Bâle, 13 avril 2007 (Apic) L’Eglise catholique en Suisse ferait bien de suivre avec attention ce qui se passe actuellement à Bâle. Sur fond de sorties d’Eglise massives, l’Eglise catholique romaine de Bâle-Ville (RKK) cherche dans la douleur de nouvelles voies. L’agence de presse Apic en a parlé avec le théologien Xaver Pfister (60 ans), responsable de l’information de la RKK.

«Fermé pour cause de transformation», tel est le panneau placé devant le grand chantier, dissimulé par des pans de tissu. Le jour du dévoilement est pourtant dégrisant: n’apparaît alors qu’une simple petite cabane en bois. C’est cette vision d’effroi personnel à laquelle songe Xaver Pfister, lorsqu’il pense au concept de «Vision 2015» de l’Eglise catholique romaine à Bâle. Dans ce document, l’Eglise de la ville rhénane tire les conséquences de la diminution galopante de ses membres.

Le parlement de l’Eglise catholique romaine de Bâle-Ville a voté, le 27 mars dernier, le concept cadre qui définit les conditions de la planification financière de l’Eglise jusqu’en 2015. Selon ce plan, les dépenses doivent baisser de 30%. Chaque secteur devra participer à cette mesure d’économie: les paroisses de langue allemande, les paroisses d’autres langues et les missions linguistiques, les services de l’Eglise cantonale (enseignement religieux, aumôneries d’hôpitaux, etc.) et les services centraux (administration, information).

En 1975, Il y avait 90’000 croyants catholiques à Bâle-Ville. Aujourd’hui, ils ne sont plus que 31’000. La diminution incombe pour une part importante aux sorties d’Eglise. Dans les années 80, ce sont en moyenne et par année 5% des membres qui ont quitté l’Eglise. La tendance fléchit légèrement. L’année passée, on a compté «seulement» 1,5% de sorties. Une étude de l’Office de la statistique du canton de Bâle-Ville arrive cependant à la conclusion qu’en fonction du développement démographique, l’Eglise catholique romaine de Bâle ne comptera en 2020 plus que 20’000 membres.

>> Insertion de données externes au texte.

-- ==== Sys2Proof/Tests/Slice0.lean ====
section
/-! SUPPORT. Tests: expected values are those of 95_test_vectors.md and of the rules named; and a witness for
the hypotheses of each statement. -/

namespace Sys2Proof.Tests

open Sys2Proof.Machine Sys2Proof.Claims

/-! ### Helpers -/

/-- A platform of one engine and a host memory. -/
def one (g : Engine) (m : Memory) : State :=
  { engines := [g], mem := m, queue := [], target := 0, responses := [], free := 0 }

/-- An engine in its reset state with a record loaded. -/
def engineOf (k : Context) : Engine := Engine.reset.loadContext k

/-- A record with the reset hash values. -/
def record (xbuf : Vector Byte 4) (xbufOff : BitVec 8) (w : Vector Word 16) (xoff : BitVec 8) (n : BitVec 64) :
    Context :=
  { resetContext with xbuf := xbuf, xbufOff := xbufOff, w := w, xoff := xoff, byteCount := n }

/-- No word of the block filled. -/
def noWords : Vector Word 16 := Vector.replicate 16 0

/-- The state after "abc" (95_test_vectors.md family H). -/
def abc : Context := record #v[0x61, 0x62, 0x63, 0x00] 3 noWords 0 3

/-- `CTXMAX` (95_test_vectors.md family F). -/
def ctxMax : Context :=
  record #v[0x11, 0x22, 0x33, 0x00] 3
    #v[0x01010101, 0x02020202, 0x03030303, 0x04040404, 0x05050505, 0x06060606, 0x07070707, 0x08080808,
      0x09090909, 0x0a0a0a0a, 0x0b0b0b0b, 0x0c0c0c0c, 0x0d0d0d0d, 0x0e0e0e0e, 0x0f0f0f0f, 0] 15
    2305843009213693951

/-- A run of equal bytes in host memory. -/
def filled (base n : Nat) (b : Byte) : Memory := (List.range n).map fun i => (base + i, b)

/-- The outcome is a next state that passes a check. -/
def shows (o : Host.Outcome State Fault Refusal) (f : State → Bool) : Bool :=
  match o with
  | .next t => f t
  | .fault _ => false
  | .refused _ => false

/-- The outcome is this refusal. -/
def refuses (o : Host.Outcome State Fault Refusal) (r : Refusal) : Bool :=
  match o with
  | .next _ => false
  | .fault _ => false
  | .refused r' => decide (r' = r)

/-- What passes a check is a next state. -/
theorem next_of_shows {o : Host.Outcome State Fault Refusal} {f : State → Bool} (h : shows o f = true) :
    ∃ t, o = .next t ∧ f t = true := by
  cases o with
  | next t => exact ⟨t, rfl, h⟩
  | fault _ => cases h
  | refused _ => cases h

/-- The engine state, and the status and result of the responses. -/
def ends (k : Context) (rs : List (Status × BitVec 32 × Data)) (t : State) : Bool :=
  decide (t.engines.map Engine.context = [k]) &&
    decide (t.responses.map (fun r => (r.status, r.result, r.data)) = rs)

/-- Bytes of host memory from an address on. -/
def bytesAt (m : Memory) (a n : Nat) : List Byte := (List.range n).map fun i => m.read (a + i)

/-! ### Well-formedness: each check with a term it refuses (30_encoding.md R73) -/

theorem test_blockUpdate_source_too_long_ill_formed : ¬ (Instr.blockUpdate ⟨0, 2 ^ 31⟩ 0 0).WellFormed := by decide

theorem test_doFinal_destination_too_long_ill_formed : ¬ (Instr.doFinal ⟨0, 2 ^ 31⟩ 0).WellFormed := by decide

theorem test_longest_sequence_well_formed : (Instr.blockUpdate ⟨0, 2 ^ 31 - 1⟩ 0 0).WellFormed := by decide

/-! ### Decoding, words written out as `OP RSV IMM8` (30_encoding.md R71, R75; 95_test_vectors.md family A) -/

theorem test_decode_update :
    decode 0b0001_00000000000000000000_01100001 .empty = .command (.update 0x61) := by decide

theorem test_decode_blockUpdate :
    decode 0b0010_00000000000000000000_00000000 (.range ⟨5, 9⟩ 3 0xFFFFFFFF) =
      .command (.blockUpdate ⟨5, 9⟩ 3 0xFFFFFFFF) := by decide

theorem test_decode_doFinal :
    decode 0b0011_00000000000000000000_00000000 (.output ⟨5, 20⟩ 1) = .command (.doFinal ⟨5, 20⟩ 1) := by decide

theorem test_decode_reset : decode 0b0100_00000000000000000000_00000000 .empty = .command .reset := by decide

theorem test_decode_digestSize :
    decode 0b0101_00000000000000000000_00000000 .empty = .command .digestSize := by decide

theorem test_decode_algorithmName :
    decode 0b0110_00000000000000000000_00000000 .empty = .command .algorithmName := by decide

theorem test_decode_ctxSave : decode 0b0111_00000000000000000000_00000000 .empty = .command .ctxSave := by decide

theorem test_decode_ctxLoad :
    decode 0b1000_00000000000000000000_00000000 (.context abc) = .command (.ctxLoad abc) := by decide

/-- The illegal words of family A. -/
theorem test_decode_illegal :
    [0x00000000, 0x90000000, 0xF0000000, 0x10000100, 0x1FF00000, 0x40000001, 0x20000080, 0x38000000].map decodeWord =
      List.replicate 8 none := by decide

theorem test_encode_update : encodeWord (.update 0xff) = 0x100000FF := by decide

/-- The words of the opcode table, as the table numbers their bits. -/
theorem test_decodeTableWord :
    [0x10000061, 0x20000000, 0x30000000, 0x40000000, 0x50000000, 0x60000000, 0x70000000, 0x80000000].map
        (decodeTableWord 32) =
      [some (.update 0x61), some (.blockUpdate ⟨0, 0⟩ 0 0), some (.doFinal ⟨0, 0⟩ 0), some .reset, some .digestSize,
        some .algorithmName, some .ctxSave, some (.ctxLoad Context.zero)] := by decide

/-! ### The compression function (95_test_vectors.md families B, C, D, E) -/

theorem test_mixing :
    mixF 0xf0f0f0f0 0xcccccccc 0xaaaaaaaa = 0xcacacaca ∧ mixP 0xf0f0f0f0 0xcccccccc 0xaaaaaaaa = 0x96969696 ∧
      mixG 0xf0f0f0f0 0xcccccccc 0xaaaaaaaa = 0xe8e8e8e8 := by decide

theorem test_rotations :
    rotl 1 0xc3d2e1f0 = 0x87a5c3e1 ∧ rotl 5 0x67452301 = 0xe8a4602c ∧ rotl 30 0x80000000 = 0x20000000 := by decide

/-- The "abc" block (95_test_vectors.md family C). -/
def abcBlock : Engine :=
  engineOf { abc with w := #v[0x61626380, 0, 0, 0, 0, 0, 0, 0, 0, 0, 0, 0, 0, 0, 0, 0x00000018] }

theorem test_expansion :
    [16, 18, 19, 39, 40, 79].map abcBlock.expand.getW =
      [0xc2c4c700, 0x00000030, 0x85898e01, 0x000018c0, 0xd2e138c4, 0x822e0879] := by decide +kernel

/-- The state after `STEP(0)` and `STEP(1)` (95_test_vectors.md family D). -/
theorem test_steps :
    let g := (abcBlock.initWorking.stepAt 0).stepAt 1
    [g.a, g.b, g.c, g.d, g.e] = [0x8990536d, 0x0116fc33, 0x59d148c0, 0x7bf36ae2, 0x98badcfe] := by decide +kernel

/-- PROCESS_BLOCK on all ones (95_test_vectors.md family E). -/
theorem test_processBlock :
    (Engine.processBlock { Engine.reset with w := Vector.replicate 16 0xffffffff }).h =
      #v[0xbafbc2c8, 0x7c333226, 0x03f38e06, 0xc3e0f79c, 0x1f1b1475] := by decide +kernel

/-! ### The commands, one each (95_test_vectors.md families F, G, H, I) -/

/-- Row F2, its last command: the fourth byte makes a big-endian word. -/
theorem test_update_fourth_byte :
    shows (exec (.update 0x64) (one (engineOf abc) []))
      (ends (record #v[0, 0, 0, 0] 0 (noWords.set 0 0x61626364) 1 4) [(.ok, 0, .none)]) = true := by decide +kernel

/-- Row F18. -/
theorem test_update_at_the_limit :
    shows (exec (.update 0x00) (one (engineOf ctxMax) [])) (ends ctxMax [(.lengthOverflow, 0, .none)]) = true := by
  decide +kernel

/-- Row F5: 64 bytes `00 01 .. 3f` run PROCESS_BLOCK once. -/
theorem test_blockUpdate_whole_block :
    shows (exec (.blockUpdate ⟨10, 64⟩ 0 64)
        (one Engine.reset ((List.range 63).map fun i => (11 + i, BitVec.ofNat 8 (i + 1)))))
      (ends
        { resetContext with
          h := #v[0xb9ac757b, 0xbc297925, 0x2e227274, 0x06872f94, 0xcbea56a1], byteCount := 64 }
        [(.ok, 0, .none)]) = true := by decide +kernel

/-- Row F16: the sum is not wrapped. -/
theorem test_blockUpdate_sum_not_wrapped :
    shows (exec (.blockUpdate ⟨0, 3⟩ 2147483647 2147483647) (one (engineOf abc) []))
      (ends abc [(.outOfRange, 0, .none)]) = true := by decide +kernel

/-- Row H2: the digest of "abc" lands at `DOFF`, the bytes before it stay. -/
theorem test_doFinal_abc :
    shows (exec (.doFinal ⟨100, 24⟩ 4) (one (engineOf abc) (filled 100 24 0xee))) (fun t =>
      ends resetContext [(.ok, 20, .none)] t &&
      decide (bytesAt t.mem 100 24 =
        [0xee, 0xee, 0xee, 0xee, 0xa9, 0x99, 0x3e, 0x36, 0x47, 0x06, 0x81, 0x6a, 0xba, 0x3e, 0x25, 0x71,
          0x78, 0x50, 0xc2, 0x6c, 0x9c, 0xd0, 0xd8, 0x9d])) = true := by decide +kernel

/-- `dofinal D, 0` on `CTXMAX`: two blocks, `BL = 0xfffffffffffffff8` (family F, last paragraph). -/
theorem test_doFinal_at_the_limit :
    shows (exec (.doFinal ⟨0, 20⟩ 0) (one (engineOf ctxMax) [])) (fun t =>
      decide (bytesAt t.mem 0 20 =
        [0xf5, 0x9c, 0x9a, 0x29, 0x3d, 0xfd, 0xe3, 0xcb, 0xf8, 0xe5, 0x5d, 0x10, 0x44, 0xdb, 0xe5, 0x62,
          0x72, 0x0f, 0xa8, 0x38])) = true := by decide +kernel

/-- Row I1. -/
theorem test_reset :
    shows (exec .reset (one (engineOf ctxMax) [])) (ends resetContext [(.ok, 0, .none)]) = true := by decide +kernel

/-- Row I3. -/
theorem test_digestSize :
    shows (exec .digestSize (one (engineOf abc) [])) (ends abc [(.ok, 20, .none)]) = true := by decide +kernel

/-- Row I4. -/
theorem test_algorithmName :
    shows (exec .algorithmName (one (engineOf abc) []))
      (ends abc [(.ok, 5, .bytes [0x53, 0x48, 0x41, 0x2d, 0x31])]) = true := by decide +kernel

/-- Row I5. -/
theorem test_ctxSave :
    shows (exec .ctxSave (one (engineOf abc) [])) (ends abc [(.ok, 0, .context abc)]) = true := by decide +kernel

/-- Row I13: a record with 64 more bytes counted is legal. -/
theorem test_ctxLoad_legal :
    shows (exec (.ctxLoad { abc with byteCount := 67 }) (one Engine.reset []))
      (ends { abc with byteCount := 67 } [(.ok, 0, .none)]) = true := by decide +kernel

/-- Rows I7 to I12, and `XBUF_OFF = 5`, which two bits would read as 1: records that are refused. -/
theorem test_ctxLoad_refused :
    ([{ abc with xbufOff := 4 }, { abc with xoff := 16, byteCount := 67 }, { abc with byteCount := 4 },
      { abc with xbuf := #v[0x61, 0x62, 0x63, 0x01] }, { abc with w := noWords.set 0 1 },
      { abc with byteCount := 2305843009213693955 }, { abc with xbufOff := 5, byteCount := 5 }].all fun k =>
      shows (exec (.ctxLoad k) (one Engine.reset [])) (ends resetContext [(.invalidContext, 0, .none)])) = true := by
  decide +kernel

/-! ### The interface -/

/-- The model's sizes are the parameters of 00_scope.md R6. -/
theorem test_parameters :
    Engine.reset.w.size = Config.blockWords ∧ 4 * Config.blockWords = Config.blockBytes ∧
      Engine.reset.w.size + Engine.reset.wx.size = Config.schedWords ∧ 4 * Config.stepsPerRound = Config.schedWords ∧
      Engine.reset.h.size = Config.hashWords ∧ (digestOf initialHash).length = Config.digestBytes ∧
      4 * Config.lengthPositionWords = 56 := by decide

/-- A table word runs as the first command after reset. -/
theorem test_first_step_runs_the_word :
    shows (step (State.reset.withFetchWord 32 0x10000061)) (fun t =>
      decide (t.responses.map Response.status = [.ok]) &&
      decide (t.engines.head?.map (fun g => (g.xbuf.toList, g.byteCount)) = some ([0x61, 0, 0, 0], 1))) = true := by
  decide +kernel

/-- An illegal word is answered, and changes nothing (95_test_vectors.md P4, line 6). -/
theorem test_illegal_word :
    shows (step ((one (engineOf abc) []).withFetchWord 32 0x40000001))
      (ends abc [(.illegalCommand, 0, .none)]) = true := by decide +kernel

/-- Lines of the assembler (30_encoding.md R81, R82). -/
theorem test_assembler_commands :
    let names : HostNames := { seqs := [(['S'], ⟨0, 3⟩), (['D'], ⟨8, 20⟩)], ctxs := [(['k'], abc)] }
    [assemble names 2 "update 0x61 ; a byte".toList, assemble names 2 "@1 blockupdate S, 0, -3".toList,
        assemble names 2 "dofinal D, 0".toList, assemble names 2 "@1 ctxload k".toList,
        assemble names 2 "@2 reset".toList, assemble names 2 "; comment".toList] =
      [some (.command 0 (.update 0x61)), some (.command 1 (.blockUpdate ⟨0, 3⟩ 0 (BitVec.ofInt 32 (-3)))),
        some (.command 0 (.doFinal ⟨8, 20⟩ 0)), some (.command 1 (.ctxLoad abc)), none, some .blank] := by decide

theorem test_assembler_pseudo_instructions :
    let names : HostNames := { seqs := [(['S'], ⟨0, 3⟩), (['D'], ⟨8, 20⟩)], ctxs := [] }
    [assemble names 2 "updates \"ab\"".toList, assemble names 2 "@1 hash D, 0, S, 1, 2".toList,
        assemble names 2 "clone 0, 1".toList] =
      [some (.updates 0 [0x61, 0x62]), some (.hash 1 ⟨8, 20⟩ 0 ⟨0, 3⟩ 1 2), some (.clone 0 1)] := by decide

/-! ### Witnesses: states and operands that meet the hypotheses of each statement, at boundary values -/

/-- A platform whose host has issued a command, and others after it. -/
def issued (tx : Transaction) (g : Engine) (rest : List Transaction := []) : State :=
  { one g [] with queue := tx :: rest }

/-- Two instances, the second after "abc". -/
def two : State := { one Engine.reset [] with engines := [Engine.reset, engineOf abc] }

/-- A record at block position `4 * x + o` with every held byte and word zero. -/
def atPosition (x o : Nat) (n : BitVec 64) : Context :=
  record #v[0, 0, 0, 0] (BitVec.ofNat 8 o) noWords (BitVec.ofNat 8 x) n

theorem witness_DecodeOfEncodeIsTheCommand : (Instr.doFinal ⟨7, 2 ^ 31 - 1⟩ 0xFFFFFFFF).WellFormed := by decide

theorem witness_EncodeOfDecodeIsTheTransaction : decode 0x100000FF .empty = .command (.update 0xFF) := by decide

theorem witness_WordSelectsRowByMaskAndMatch : decodeWord 0x100000FF = some ⟨.update, 0xFF⟩ := by decide

theorem witness_RecordsOfWrongShapeOrLengthAreRejected :
    (decodeWord 0x20000000 = some ⟨.blockUpdate, 0⟩ ∧ ∀ q off len, Operands.empty ≠ .range q off len) ∧
    (decodeWord 0x30000000 = some ⟨.doFinal, 0⟩ ∧ ∀ q doff, Operands.range ⟨0, 3⟩ 0 3 ≠ .output q doff) ∧
    (decodeWord 0x80000000 = some ⟨.ctxLoad, 0⟩ ∧ ∀ k, Operands.output ⟨0, 20⟩ 0 ≠ .context k) ∧
    (decodeWord 0x10000061 = some ⟨.update, 0x61⟩ ∧ Operands.context abc ≠ .empty) ∧
    2 ^ 31 - 1 < (⟨0, 2 ^ 31⟩ : Seq).len := by
  refine ⟨⟨by decide, by simp⟩, ⟨by decide, by simp⟩, ⟨by decide, by simp⟩, ⟨by decide, by simp⟩, by decide⟩

theorem witness_ThreeEventsGiveTheResetState :
    (one Engine.reset []).engine?.isSome ∧ ¬ ((0 : BitVec 32).toInt < 0 ∨ (0 : BitVec 32).toInt + 20 > (20 : Nat)) ∧
      ((1 : BitVec 32).toInt < 0 ∨ (1 : BitVec 32).toInt + 20 > (20 : Nat)) := by decide

theorem witness_StepKeepsTheInvariant :
    let s := (one (engineOf abc) []).withFetchWord 32 0x10000064
    s.Inv ∧ ∃ t, step s = .next t := by
  refine ⟨by decide, ?_⟩
  obtain ⟨t, h, -⟩ := next_of_shows (f := fun _ => true)
    (show shows (step ((one (engineOf abc) []).withFetchWord 32 0x10000064)) _ = true by decide +kernel)
  exact ⟨t, h⟩

theorem witness_AbsorbAssemblesBigEndianWords :
    (engineOf (atPosition 0 2 2)).xbufOff.toNat < 3 ∧ (engineOf abc).xbufOff.toNat = 3 := by decide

Vision? Un «trompe-l’oeil»

Pour l’Eglise bâloise, la constante baisse des membres signifie qu’il faut faire des économies. «Dans les 8 années à venir, on disposera de 50% de moyens financiers en moins qu’avant la première vague d’économies, dit Xaver Pfister. Cela a des conséquences massives sur l’actuelle transformation de l’Eglise. Ce ne sont pas des considérations spirituelles ni des analyses sociologiques qui ont fait pencher la balance en faveur de l’élaboration de «Vision 2015″, mais la pression financière.»

Vu sous cet angle, le discours sur une «vision» est un «trompe-l’oeil», selon X. Pfister. On fera simplement désormais des économies de 30% de manière linéaire dans les quatre secteurs (paroisses, services cantonaux, enseignement religieux, administration). «Personne ne perçoit cela comme une «vision d’avenir». Mais d’un point de vue réaliste, il n’est pas possible de faire autrement», commente notre interlocuteur. La direction du décanat (l’organe directeur de la pastorale à Bâle-Ville) pense tout de même pouvoir mettre des accents à l’intérieur des quatre secteurs concernés. Dans la concrétisation du plan de développement pastoral du diocèse de Bâle (PEP), la «Vision 2015» voit la création d’unités pastorales et ainsi une collaboration plus étroite des paroisses.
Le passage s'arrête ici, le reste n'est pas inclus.